**WHAT TO PRODUCE:**
Where a line of the data holds the word "seqs", copy that line.

**INFORMATION PROVIDED:**
+ + + + + + +

@[simp] theorem State.endTogether_keeps (s : State) (st : Status) (cause : W16) (l : List (Nat × W32)) :
    (State.endTogether s st cause l).pending = s.pending ∧ (State.endTogether s st cause l).cyc = s.cyc
    ∧ (State.endTogether s st cause l).mdl = s.mdl ∧ (State.endTogether s st cause l).meter = s.meter
    ∧ (State.endTogether s st cause l).phi = s.phi ∧ (State.endTogether s st cause l).tsu.time = s.tsu.time
    ∧ (State.endTogether s st cause l).tsu.cfg = s.tsu.cfg
    ∧ (State.endTogether s st cause l).hub.storage = s.hub.storage
    ∧ (State.endTogether s st cause l).hub.fw.state = s.hub.fw.state
    ∧ (State.endTogether s st cause l).hub.pairs = s.hub.pairs
    ∧ (State.endTogether s st cause l).hub.led = s.hub.led ∧ (State.endTogether s st cause l).hub.seqs = s.hub.seqs
    ∧ (State.endTogether s st cause l).die.launches = s.die.launches
    ∧ (State.endTogether s st cause l).die.dig = s.die.dig
    ∧ (State.endTogether s st cause l).die.binds = s.die.binds
    ∧ (State.endTogether s st cause l).die.coreEn = s.die.coreEn := by
  refine ⟨?_, ?_, ?_, ?_, ?_, ?_, ?_, ?_, ?_, ?_, ?_, ?_, ?_, ?_, ?_, ?_⟩ <;> first | (simp [State.endTogether]; done)

@[simp] theorem State.satisfy_keeps (s : State) (l : List (Nat × W32)) :
    (State.satisfy s l).pending = s.pending ∧ (State.satisfy s l).cyc = s.cyc ∧ (State.satisfy s l).mdl = s.mdl
    ∧ (State.satisfy s l).meter = s.meter ∧ (State.satisfy s l).phi = s.phi
    ∧ (State.satisfy s l).tsu.time = s.tsu.time ∧ (State.satisfy s l).tsu.cfg = s.tsu.cfg
    ∧ (State.satisfy s l).hub.storage = s.hub.storage ∧ (State.satisfy s l).hub.fw.state = s.hub.fw.state
    ∧ (State.satisfy s l).hub.pairs = s.hub.pairs ∧ (State.satisfy s l).hub.led = s.hub.led
    ∧ (State.satisfy s l).hub.seqs = s.hub.seqs ∧ (State.satisfy s l).die.launches = s.die.launches
    ∧ (State.satisfy s l).die.dig = s.die.dig ∧ (State.satisfy s l).die.binds = s.die.binds
    ∧ (State.satisfy s l).die.coreEn = s.die.coreEn := by
  refine ⟨?_, ?_, ?_, ?_, ?_, ?_, ?_, ?_, ?_, ?_, ?_, ?_, ?_, ?_, ?_, ?_⟩ <;> first | (simp [State.satisfy]; done)

@[simp] theorem State.failWaits_keeps (s : State) (st : Status) (cause : W16) (ks : List Nat) :
    (State.failWaits s st cause ks).pending = s.pending ∧ (State.failWaits s st cause ks).cyc = s.cyc
    ∧ (State.failWaits s st cause ks).mdl = s.mdl ∧ (State.failWaits s st cause ks).meter = s.meter
    ∧ (State.failWaits s st cause ks).phi = s.phi ∧ (State.failWaits s st cause ks).tsu.time = s.tsu.time
    ∧ (State.failWaits s st cause ks).tsu.cfg = s.tsu.cfg
    ∧ (State.failWaits s st cause ks).hub.storage = s.hub.storage
    ∧ (State.failWaits s st cause ks).hub.fw.state = s.hub.fw.state
    ∧ (State.failWaits s st cause ks).hub.pairs = s.hub.pairs ∧ (State.failWaits s st cause ks).hub.led = s.hub.led
    ∧ (State.failWaits s st cause ks).hub.seqs = s.hub.seqs
    ∧ (State.failWaits s st cause ks).die.launches = s.die.launches
    ∧ (State.failWaits s st cause ks).die.dig = s.die.dig ∧ (State.failWaits s st cause ks).die.binds = s.die.binds
    ∧ (State.failWaits s st cause ks).die.coreEn = s.die.coreEn := by
  refine ⟨?_, ?_, ?_, ?_, ?_, ?_, ?_, ?_, ?_, ?_, ?_, ?_, ?_, ?_, ?_, ?_⟩ <;> first | (simp [State.failWaits]; done)

@[simp] theorem State.updFlag_keeps (s : State) (i : Nat) (f : FlagObj → FlagObj) :
    (State.updFlag s i f).pending = s.pending ∧ (State.updFlag s i f).cyc = s.cyc
    ∧ (State.updFlag s i f).freeNext = s.freeNext ∧ (State.updFlag s i f).out = s.out
    ∧ (State.updFlag s i f).mdl = s.mdl ∧ (State.updFlag s i f).meter = s.meter ∧ (State.updFlag s i f).hub = s.hub
    ∧ (State.updFlag s i f).tsu = s.tsu ∧ (State.updFlag s i f).phi = s.phi
    ∧ (State.updFlag s i f).die.launches = s.die.launches ∧ (State.updFlag s i f).die.dig = s.die.dig
    ∧ (State.updFlag s i f).die.binds = s.die.binds ∧ (State.updFlag s i f).die.coreEn = s.die.coreEn := by
  refine ⟨?_, ?_, ?_, ?_, ?_, ?_, ?_, ?_, ?_, ?_, ?_, ?_, ?_⟩ <;> first | (simp [State.updFlag]; done)

@[simp] theorem State.updTally_keeps (s : State) (i : Nat) (f : TallyObj → TallyObj) :
    (State.updTally s i f).pending = s.pending ∧ (State.updTally s i f).cyc = s.cyc
    ∧ (State.updTally s i f).freeNext = s.freeNext ∧ (State.updTally s i f).out = s.out
    ∧ (State.updTally s i f).mdl = s.mdl ∧ (State.updTally s i f).meter = s.meter
    ∧ (State.updTally s i f).hub = s.hub ∧ (State.updTally s i f).tsu = s.tsu ∧ (State.updTally s i f).phi = s.phi
    ∧ (State.updTally s i f).die.launches = s.die.launches ∧ (State.updTally s i f).die.dig = s.die.dig
    ∧ (State.updTally s i f).die.binds = s.die.binds ∧ (State.updTally s i f).die.coreEn = s.die.coreEn := by
  refine ⟨?_, ?_, ?_, ?_, ?_, ?_, ?_, ?_, ?_, ?_, ?_, ?_, ?_⟩ <;> first | (simp [State.updTally]; done)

+ + + + + + +

**TASK SOLUTION:**
    ∧ (State.endTogether s st cause l).hub.led = s.hub.led ∧ (State.endTogether s st cause l).hub.seqs = s.hub.seqs
    ∧ (State.satisfy s l).hub.seqs = s.hub.seqs ∧ (State.satisfy s l).die.launches = s.die.launches
    ∧ (State.failWaits s st cause ks).hub.seqs = s.hub.seqs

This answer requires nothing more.